他看着我的眼,在犹豫片刻后,双眼一闭,“您若答应流波的请求,便是流波的主人,你问什么都说。”

哈,和我玩宁死不屈吗?

还是赌我真的会怜香惜玉?

膝盖一顶,我狠狠的撞上他的小腹,在他痛苦的低头间,伸脚一踹

修长的身体再次躺落雪地,身下是大开着的黑色披风,雪白的身体黑色的大氅形成一种妖异的美,夺人呼吸。

他却不再反抗,仰躺着,依旧紧闭着眼,一副任我宰割的模样。

舌尖舔过刀锋,淡淡的腥味中嗅到一股香甜,我哼笑着,刀锋移上他的两腿中间。

当冰冷贴上他的肌肤,我明显的感觉到他僵硬的瑟缩,手下慢慢的动作着,“我这刀吹毛断发,你可千万别动,不然不小心撞上了,可就不是刮个毛这么简单了,万一你的鸟儿飞了,啧啧啧啧,那就麻烦大了。”

果然,身体更僵硬了,却真的连微小的瑟缩都不见了,他咬着唇,一滴鲜红慢慢的沁出,“流波既然来了,就没打算活着回去,您若是不答应,流波自然也无颜回去见主人,当自绝于山前。”

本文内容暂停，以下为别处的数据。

/-- The advance of a generator by one sample. -/
def toneStep (p : ToneParams) (g : GenSt) : GenSt :=
  match p.wave with
  | .sine => { g with ph1 := (g.ph1 + p.f1.toNat) % 2 ^ 32 }
  | .dual => { g with ph1 := (g.ph1 + p.f1.toNat) % 2 ^ 32, ph2 := (g.ph2 + p.f2.toNat) % 2 ^ 32 }
  | .noise => { g with lfsr := lfsrStep g.lfsr }
  | .sweep =>
    let adv := (g.word / 65536 % 2 ^ 32).toNat
    let step := ((p.f2.toNat : Int) - p.f1.toNat) * 65536 / (6 * max 1 p.sweepMf : Nat)
    let n := g.swept + 1
    if 6 * p.sweepMf ≤ n then { g with ph1 := (g.ph1 + adv) % 2 ^ 32, word := p.f1.toNat * 65536, swept := 0 }
    else { g with ph1 := (g.ph1 + adv) % 2 ^ 32, word := (g.word + step) % 2 ^ 48, swept := n }

/-- A generator at the start of a run. -/
def toneStart (p : ToneParams) (g : GenSt) : GenSt :=
  { g with running := true, ph1 := 0, ph2 := 0, word := p.f1.toNat * 65536, swept := 0,
           lfsr := if p.seed = 0 then 1 else p.seed.toNat, cad := 0 }

/-- A tone generator's pass (R193): samples, FLAG, whether it saturated. -/
def runTone (p : ToneParams) (trig : Bool) (pass : Nat) (g : GenSt) : GenSt :=
  if p.run || trig then
    let first := !g.running
    let g := if first then toneStart p g else g
    let (g, out, f) := six.foldl (fun (a : GenSt × List Int × Bool) n =>
      let y : Sat := match gateSixths p.onMf p.offMf a.1.cad n true with
        | none => ⟨0, false⟩
        | some k => rndAcc (toneAcc p.wave (toneLevel p.level k) a.1)
      (toneStep p a.1, a.2.1 ++ [y.v], a.2.2 || y.hit)) (g, [], false)
    { g with cad := g.cad + 1, out := ⟨pass, out, true⟩ :: g.out, satPass := if f then pass :: g.satPass else g.satPass }
  else { g with running := false, out := ⟨pass, zeros6, false⟩ :: g.out }

/-! ## Integer square root (R252) -/

/-- Largest r with r² ≤ n, bit by bit from bit `k − 1` down. -/
def isqrtFrom (n : Nat) : Nat → Nat → Nat
  | 0, r => r
  | k + 1, r => if (r + 2 ^ k) * (r + 2 ^ k) ≤ n then isqrtFrom n k (r + 2 ^ k) else isqrtFrom n k r

/-- floor(sqrt(n)) of a value below 2^80. -/
def isqrt (n : Nat) : Nat := isqrtFrom n 40 0

/-! ## The pilot (R259) -/

/-- Largest r with r^40 × 10^l ≤ 2^1200, bit by bit from bit `k − 1` down. -/
def peakFrom (l : Nat) : Nat → Nat → Nat
  | 0, r => r
  | k + 1, r => if (r + 2 ^ k) ^ 40 * 10 ^ l ≤ 2 ^ 1200 then peakFrom l k (r + 2 ^ k) else peakFrom l k r

/-- The peak level −0.5 × `l` dBFS, with 30 fractional bits (R259). -/
def pilotPeak (l : Nat) : Nat := peakFrom l 31 0

/-- Phase of sample `n` of the chirp, in turns of 2^−32: 20.5 kHz at its start, 21.5 kHz 4,800 samples later (R259). -/
def chirpTurns (n : Nat) : Nat := Config.chirpPhase + 2 ^ 32 * (20500 * 9600 * n + 1000 * n * n) / (9600 * 48000)

/-- Sample `n` of the pilot's chirp at LEVEL `l`, at place `r` of 48 in its linear ramps (R259). DEDUCED (log entry 65): the sine is that of R193's
table; the starting phase and the rounding are free. -/
def chirp (l n r : Nat) : Int :=
  pilotPeak l * sinePhase (chirpTurns n % 2 ^ 32) * r / (48 * 2 ^ 30) + (if Config.pilotRounding l n r then 1 else 0)

/-! ## The supervision estimator (R250, R251) -/

/-- A sum of products with weights in Q2.30 or fractional taps in Q1.31, aligned to 62 fractional bits. -/
def dot30 (h x : List Int) : Int := (List.zipWith mulWt x h).foldl (· + ·) 0

/-- Tap `k` of the decimation filter (R250): linear phase, tap k equals tap 47 − k. -/
def firTap (k : Nat) : Int := Config.firTap (min k (47 - k))

/-- The decimated reference (R250): the 48-tap filter over published samples, newest first; its coefficients are free. -/
def decimate (pub : List Int) : Int :=
  (rndAcc ((List.range 48).foldl (fun a k => a + firTap k * pub.getD k 0) 0)).v

/-- q of R251, with Config.quotientBits fractional bits: 2^−MU / (P + 2^−20), truncated; P has 62. -/
def nlmsStep (mu : Nat) (p : Int) : Int := ((2 : Int) ^ (Config.quotientBits + 62)).tdiv (2 ^ mu * (p + 2 ^ 42))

“威胁我?”我的手指撩拨着草丛中,不,草已经秃了的鸟窝中小鸟儿,唇边一笑,悄然将刀锋转为刀背,贴上他垂软的鸟儿。

小家伙刚一抬头,被我冰冷的刀面一碰,迅速的低头,而坏心的我,再次伸出手指抚弄着它抬头,再贴上刀背碰碰,如此反复中,我玩的不亦可乎,至于某人的感觉,那不在我需要考虑的范围之内。

“啊”他一声轻微的呻吟被我飞快的收入耳内,听到了,可没代表我要住手,继续着让我开心对他残忍的乐趣,我的嘴巴也没闲着。

“你家鸟儿不老实啊,看来是自己想飞了,不如等飞了以后我抓回来,烤熟了你吃下去,就永远不会飞了。”

他双眼猛的睁开,恨恨的盯着我,只可惜过于漂亮的面容让那恨意失了几分威胁感,“您若要杀,不如干脆给流波一个干净吧。”

“干净?”我看着手中清冷细致的玉雕,邪恶的笑了,“我答应了,就是你的主人对吗?”

“您答应吗?”他的眼中闪过一丝惊喜。

“如果我答应,就是你的主人是不是?我提的任何要求你都必须遵从是不是?”我俯下身子,凑上他的耳畔,声音如幽冥邪鬼,“那我的要求就是,你每天就这么赤着身子,伺候十个壮奴,直到我满意为止,记住,没我的同意,你连死都不行。”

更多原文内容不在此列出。